_Task_
Search the material for "SUPPORT" and show all lines that contain it.

_Records shown_
-- ==== Sys2Proof/Laws/FrameOps.lean ====
section
/-! SUPPORT. What each shared operation leaves unchanged: the named operations, completions and events, visibility and the journal, requests, settings and the owner. A lemma `f_without` says that `f` changes
no part of State outside the list it names. -/

namespace Sys2Proof.Machine

/-! ## Ops.lean -/

@[simp] theorem State.modQueue_without (s : State) (q : Nat) (f : Queue → Queue) (B : List Blk) (hB : [.qau] ⊆ B) :
    (State.modQueue s q f).without B = s.without B := by
  simp only [List.cons_subset, List.nil_subset, and_true] at hB
  simp [State.modQueue, *]

grind_pattern State.modQueue_without => State.modQueue s q f, s.without B

@[simp] theorem State.modWeevil_without (s : State) (w : Nat) (f : Weevil → Weevil) (B : List Blk) (hB : [.reel] ⊆ B) :
    (State.modWeevil s w f).without B = s.without B := by
  simp only [List.cons_subset, List.nil_subset, and_true] at hB
  simp [State.modWeevil, *]

grind_pattern State.modWeevil_without => State.modWeevil s w f, s.without B

@[simp] theorem State.modSlot_without (s : State) (n : Nat) (f : ReelSlot → ReelSlot) (B : List Blk) (hB : [.reel] ⊆ B) :
    (State.modSlot s n f).without B = s.without B := by
  simp only [List.cons_subset, List.nil_subset, and_true] at hB
  simp [State.modSlot, *]

grind_pattern State.modSlot_without => State.modSlot s n f, s.without B

@[simp] theorem State.modCtl_without (s : State) (n : Nat) (f : Stack → Stack) (B : List Blk) (hB : [.hbm] ⊆ B) :
    (State.modCtl s n f).without B = s.without B := by
  simp only [List.cons_subset, List.nil_subset, and_true] at hB
  simp [State.modCtl, *]

grind_pattern State.modCtl_without => State.modCtl s n f, s.without B

@[simp] theorem State.modPch_without (s : State) (p : Nat) (f : Pch → Pch) (B : List Blk) (hB : [.hbm] ⊆ B) :
    (State.modPch s p f).without B = s.without B := by
  simp only [List.cons_subset, List.nil_subset, and_true] at hB
  simp [State.modPch, *]

grind_pattern State.modPch_without => State.modPch s p f, s.without B

@[simp] theorem State.modEngine_without (s : State) (e : Nat) (f : Engine → Engine) (B : List Blk) (hB : [.eng] ⊆ B) :
    (State.modEngine s e f).without B = s.without B := by
  simp only [List.cons_subset, List.nil_subset, and_true] at hB
  simp [State.modEngine, *]

grind_pattern State.modEngine_without => State.modEngine s e f, s.without B

@[simp] theorem State.setCtx_without (s : State) (c : Nat) (x : Option Ctx) (B : List Blk) (hB : [.eng] ⊆ B) :
    (State.setCtx s c x).without B = s.without B := by
  simp only [List.cons_subset, List.nil_subset, and_true] at hB
  simp [State.setCtx, *]

grind_pattern State.setCtx_without => State.setCtx s c x, s.without B

@[simp] theorem State.modCtx_without (s : State) (c : Nat) (f : Ctx → Ctx) (B : List Blk) (hB : [.eng] ⊆ B) :
    (State.modCtx s c f).without B = s.without B := by
  simp only [List.cons_subset, List.nil_subset, and_true] at hB
  simp [State.modCtx, *]

grind_pattern State.modCtx_without => State.modCtx s c f, s.without B

@[simp] theorem State.modChannel_without (s : State) (b : Nat) (f : Channel → Channel) (B : List Blk) (hB : [.flash] ⊆ B) :
    (State.modChannel s b f).without B = s.without B := by
  simp only [List.cons_subset, List.nil_subset, and_true] at hB
  simp [State.modChannel, *]

grind_pattern State.modChannel_without => State.modChannel s b f, s.without B

@[simp] theorem State.setColl_without (s : State) (cid : Nat) (c : Option Coll) (B : List Blk) (hB : [.corpus] ⊆ B) :
    (State.setColl s cid c).without B = s.without B := by
  simp only [List.cons_subset, List.nil_subset, and_true] at hB
  simp [State.setColl, *]

grind_pattern State.setColl_without => State.setColl s cid c, s.without B

@[simp] theorem State.setSide_without (s : State) (n : Nat) (e : Option SideEnt) (B : List Blk) (hB : [.corpus] ⊆ B) :
    (State.setSide s n e).without B = s.without B := by
  simp only [List.cons_subset, List.nil_subset, and_true] at hB
  simp [State.setSide, *]

grind_pattern State.setSide_without => State.setSide s n e, s.without B

@[simp] theorem State.setBlock_without (s : State) (key : Nat) (b : Option Block) (B : List Blk) (hB : [.corpus] ⊆ B) :
    (State.setBlock s key b).without B = s.without B := by
  simp only [List.cons_subset, List.nil_subset, and_true] at hB
  simp [State.setBlock, *]

grind_pattern State.setBlock_without => State.setBlock s key b, s.without B

@[simp] theorem State.setPin_without (s : State) (n : Nat) (p : Pin) (B : List Blk) (hB : [.csn] ⊆ B) :
    (State.setPin s n p).without B = s.without B := by
  simp only [List.cons_subset, List.nil_subset, and_true] at hB
  simp [State.setPin, *]

grind_pattern State.setPin_without => State.setPin s n p, s.without B

@[simp] theorem State.modGroup_without (s : State) (g : Nat) (f : Group → Group) (B : List Blk) (hB : [.therm] ⊆ B) :
    (State.modGroup s g f).without B = s.without B := by
  simp only [List.cons_subset, List.nil_subset, and_true] at hB
  simp [State.modGroup, *]

grind_pattern State.modGroup_without => State.modGroup s g f, s.without B

@[simp] theorem State.setClaim_without (s : State) (n : Nat) (c : Option Claim) (B : List Blk) (hB : [.maint] ⊆ B) :
    (State.setClaim s n c).without B = s.without B := by
  simp only [List.cons_subset, List.nil_subset, and_true] at hB
  simp [State.setClaim, *]

grind_pattern State.setClaim_without => State.setClaim s n c, s.without B

@[simp] theorem State.modNetPort_without (s : State) (p : Nat) (f : NetPort → NetPort) (B : List Blk) (hB : [.links] ⊆ B) :
    (State.modNetPort s p f).without B = s.without B := by
  simp only [List.cons_subset, List.nil_subset, and_true] at hB
  simp [State.modNetPort, *]

grind_pattern State.modNetPort_without => State.modNetPort s p f, s.without B

@[simp] theorem State.setSession_without (s : State) (n : Nat) (x : Option Session) (B : List Blk) (hB : [.warden] ⊆ B) :
    (State.setSession s n x).without B = s.without B := by
  simp only [List.cons_subset, List.nil_subset, and_true] at hB
  simp [State.setSession, *]

grind_pattern State.setSession_without => State.setSession s n x, s.without B

@[simp] theorem State.draw_without (s : State) (B : List Blk) (hB : [.freeCtr] ⊆ B) :
    (State.draw s).2.without B = s.without B := by
  simp only [List.cons_subset, List.nil_subset, and_true] at hB
  simp [State.draw, *]

grind_pattern State.draw_without => State.draw s, s.without B

@[simp] theorem accessError_without (s : State) (r : Nat) (ctl : Option Nat) (a : Nat) (hide : Bool) (B : List Blk) (hB : [.hbm] ⊆ B) :
    (accessError s r ctl a hide).without B = s.without B := by
  simp only [List.cons_subset, List.nil_subset, and_true] at hB
  simp [accessError, *]

grind_pattern accessError_without => accessError s r ctl a hide, s.without B

@[simp] theorem State.setTag_without (s : State) (place : Nat) (tag : Byte) (B : List Blk) (hB : [.hbm] ⊆ B) :
    (State.setTag s place tag).without B = s.without B := by
  simp only [List.cons_subset, List.nil_subset, and_true] at hB
  simp [State.setTag, *]

grind_pattern State.setTag_without => State.setTag s place tag, s.without B

@[simp] theorem readFinding_without (s : State) (r place : Nat) (tag : Option Byte) (warden : Bool) (f : Finding) (B : List Blk) (hB : [.hbm] ⊆ B) :
    (readFinding s r place tag warden f).1.without B = s.without B := by
  simp only [List.cons_subset, List.nil_subset, and_true] at hB
  unfold readFinding
  dsimp only
  (repeat' split) <;> simp [hB]

grind_pattern readFinding_without => readFinding s r place tag warden f, s.without B

@[simp] theorem State.setByte_without (s : State) (place : Nat) (b : Byte) (B : List Blk) (hB : [.hbm] ⊆ B) :
    (State.setByte s place b).without B = s.without B := by
  simp only [List.cons_subset, List.nil_subset, and_true] at hB
  simp [State.setByte, *]

grind_pattern State.setByte_without => State.setByte s place b, s.without B

@[simp] theorem State.setBytes_without (s : State) (place : Nat) (a : List Byte) (B : List Blk) (hB : [.hbm] ⊆ B) :
    (State.setBytes s place a).without B = s.without B := by
  simp only [List.cons_subset, List.nil_subset, and_true] at hB
  induction a generalizing s place <;> (unfold State.setBytes; grind)

grind_pattern State.setBytes_without => State.setBytes s place a, s.without B

@[simp] theorem readSectors_without (s : State) (r : Nat) (a : List (Nat × Option Byte × Bool)) (x3 : Finding) (B : List Blk) (hB : [.hbm] ⊆ B) :
    (readSectors s r a x3).1.without B = s.without B := by
  simp only [List.cons_subset, List.nil_subset, and_true] at hB
  induction a generalizing s x3 with
  | nil => simp [readSectors]
  | cons p t ih => obtain ⟨p, prot, w⟩ := p; simp [readSectors, ih, hB]

grind_pattern readSectors_without => readSectors s r a x3, s.without B

@[simp] theorem State.read_without (s : State) (r a n : Nat) (f : Finding) (B : List Blk) (hB : [.hbm] ⊆ B) :
    (State.read s r a n f).1.without B = s.without B := by
  simp only [List.cons_subset, List.nil_subset, and_true] at hB
  unfold State.read; (repeat' split) <;> simp [*]

grind_pattern State.read_without => State.read s r a n f, s.without B

@[simp] theorem writeSectors_without (s : State) (r : Nat) (ps a : List (Nat × Option Byte × Bool)) (x4 : Finding) (B : List Blk) (hB : [.hbm] ⊆ B) :
    (writeSectors s r ps a x4).without B = s.without B := by
  simp only [List.cons_subset, List.nil_subset, and_true] at hB
  induction a generalizing s x4 with
  | nil => simp [writeSectors]
  | cons p t ih =>
    obtain ⟨p, _ | q, w⟩ := p
    · simp [writeSectors, ih]
    · unfold writeSectors
      split
      · rw [ih, State.setTag_without _ _ _ B (by simp [hB])]
        split <;> simp [hB]
      · have e := readFinding_without s r p (some q) w x4 B (by simp [hB])
        dsimp only
        rw [ih, State.setTag_without _ _ _ B (by simp [hB])]
        split <;> simp [*]

grind_pattern writeSectors_without => writeSectors s r ps a x4, s.without B

@[simp] theorem State.putAt_without (s : State) (a : List (Nat × Option Byte × Bool)) (x2 : List Byte) (B : List Blk) (hB : [.hbm] ⊆ B) :
    (State.putAt s a x2).without B = s.without B := by
  simp only [List.cons_subset, List.nil_subset, and_true] at hB
  induction a generalizing s x2 <;> (unfold State.putAt; grind)

grind_pattern State.putAt_without => State.putAt s a x2, s.without B

@[simp] theorem buffered_without (s : State) (place : Nat) (B : List Blk) (hB : [.hbm] ⊆ B) :
    (buffered s place).without B = s.without B := by
  simp only [List.cons_subset, List.nil_subset, and_true] at hB
  simp [buffered, *]

grind_pattern buffered_without => buffered s place, s.without B

@[simp] theorem State.write_without (s : State) (r a : Nat) (x3 : List Byte) (f : Finding) (B : List Blk) (hB : [.hbm] ⊆ B) :
    (State.write s r a x3 f).1.without B = s.without B := by
  simp only [List.cons_subset, List.nil_subset, and_true] at hB
  unfold State.write
  split
  · simp [hB]
  · dsimp only
    simp [hB]

grind_pattern State.write_without => State.write s r a x3 f, s.without B

@[simp] theorem zeroRange_without (s : State) (a n : Nat) (B : List Blk) (hB : [.hbm] ⊆ B) :
    (zeroRange s a n).without B = s.without B := by
  simp only [List.cons_subset, List.nil_subset, and_true] at hB
  simp [zeroRange, *]

grind_pattern zeroRange_without => zeroRange s a n, s.without B

/-! ## Record.lean -/

@[simp] theorem raiseVector_without (s : State) (v : Nat) (B : List Blk) (hB : [.qau, .links] ⊆ B) :
    (raiseVector s v).without B = s.without B := by
  simp only [List.cons_subset, List.nil_subset, and_true] at hB
  unfold raiseVector; grind

grind_pattern raiseVector_without => raiseVector s v, s.without B

@[simp] theorem putRec_without (s : State) (q : Nat) (r : OutRec) (B : List Blk) (hB : [.qau, .hbm] ⊆ B) :
    (putRec s q r).without B = s.without B := by
  simp only [List.cons_subset, List.nil_subset, and_true] at hB
  unfold putRec; (repeat' split) <;> simp [*]

grind_pattern putRec_without => putRec s q r, s.without B

@[simp] theorem writeNext_without (s : State) (q : Nat) (B : List Blk) (hB : [.qau, .hbm] ⊆ B) :
    (writeNext s q).without B = s.without B := by
  simp only [List.cons_subset, List.nil_subset, and_true] at hB
  unfold writeNext; grind

grind_pattern writeNext_without => writeNext s q, s.without B

@[simp] theorem writeAll_without (q a : Nat) (x2 : State) (B : List Blk) (hB : [.qau, .hbm] ⊆ B) :
    (writeAll q a x2).without B = x2.without B := by
  simp only [List.cons_subset, List.nil_subset, and_true] at hB
  induction a generalizing q x2 <;> (unfold writeAll; grind)

grind_pattern writeAll_without => writeAll q a x2, x2.without B
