-- ==== Sys2Proof/Laws/FrameControl.lean ====
section
/-! SUPPORT. What each shared operation leaves unchanged: launches, the warden, power, links, start-up, the window and registers. A lemma `f_without` says that `f` changes
no part of State outside the list it names. -/

namespace Sys2Proof.Machine

/-! ## Launch.lean -/

@[simp] theorem launchImage_without (s : State) (x1 : List Byte) (B : List Blk) (hB : [.hbm] ⊆ B) :
    (launchImage s x1).1.without B = s.without B := by
  simp only [List.cons_subset, List.nil_subset, and_true] at hB
  simp [launchImage, *]

grind_pattern launchImage_without => launchImage s x1, s.without B

theorem runLaunch_without (a : State) (x1 : Cmd) (x2 : List Byte) (B : List Blk) (hB : [.qau, .hbm, .eng, .warden, .links] ⊆ B) (t : State) (h : runLaunch a x1 x2 = some t) :
    t.without B = a.without B := by
  simp only [List.cons_subset, List.nil_subset, and_true] at hB
  unfold runLaunch at h
  split at h
  · cases h; simp [hB]
  · have e := launchImage_without a x2 B (by simp [hB])
    split at h
    · rename_i g; rw [g] at e; cases h; simpa [hB] using e
    · rename_i g; rw [g] at e
      split at h
      · cases h; simpa [hB] using e
      · obtain ⟨⟨u, ps⟩, hu, rfl⟩ := Option.map_eq_some_iff.mp h
        have e2 := pinnedPages_without _ _ _ _ _ _ _ B (by simp [hB]) _ hu
        simpa [hB] using e2.trans e

grind_pattern runLaunch_without => runLaunch a x1 x2, some t, a.without B

theorem runResume_without (a : State) (x1 : Cmd) (x2 : List Byte) (B : List Blk) (hB : [.qau, .hbm, .eng, .warden, .links] ⊆ B) (t : State) (h : runResume a x1 x2 = some t) :
    t.without B = a.without B := by
  simp only [List.cons_subset, List.nil_subset, and_true] at hB
  unfold runResume at h; (repeat' split at h) <;> (simp_all; try subst_vars) <;> simp_all

grind_pattern runResume_without => runResume a x1 x2, some t, a.without B

theorem runKill_without (a : State) (x1 : Cmd) (x2 : List Byte) (B : List Blk) (hB : [.qau, .flash, .hbm, .eng, .warden, .links] ⊆ B) (t : State) (h : runKill a x1 x2 = some t) :
    t.without B = a.without B := by
  simp only [List.cons_subset, List.nil_subset, and_true] at hB
  unfold runKill at h; (repeat' split at h) <;> (simp_all; try subst_vars) <;> simp_all

grind_pattern runKill_without => runKill a x1 x2, some t, a.without B

@[simp] theorem wantPage_without (s : State) (n : Nat) (x : Ctx) (p : Page) (B : List Blk) (hB : [.eng] ⊆ B) :
    (wantPage s n x p).without B = s.without B := by
  simp only [List.cons_subset, List.nil_subset, and_true] at hB
  unfold wantPage; (repeat' split) <;> simp [*]

grind_pattern wantPage_without => wantPage s n x p, s.without B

_Exercise response_
/-! SUPPORT. What each shared operation leaves unchanged: the named operations, completions and events, visibility and the journal, requests, settings and the owner. A lemma `f_without` says that `f` changes
/-! SUPPORT. What each shared operation leaves unchanged: launches, the warden, power, links, start-up, the window and registers. A lemma `f_without` says that `f` changes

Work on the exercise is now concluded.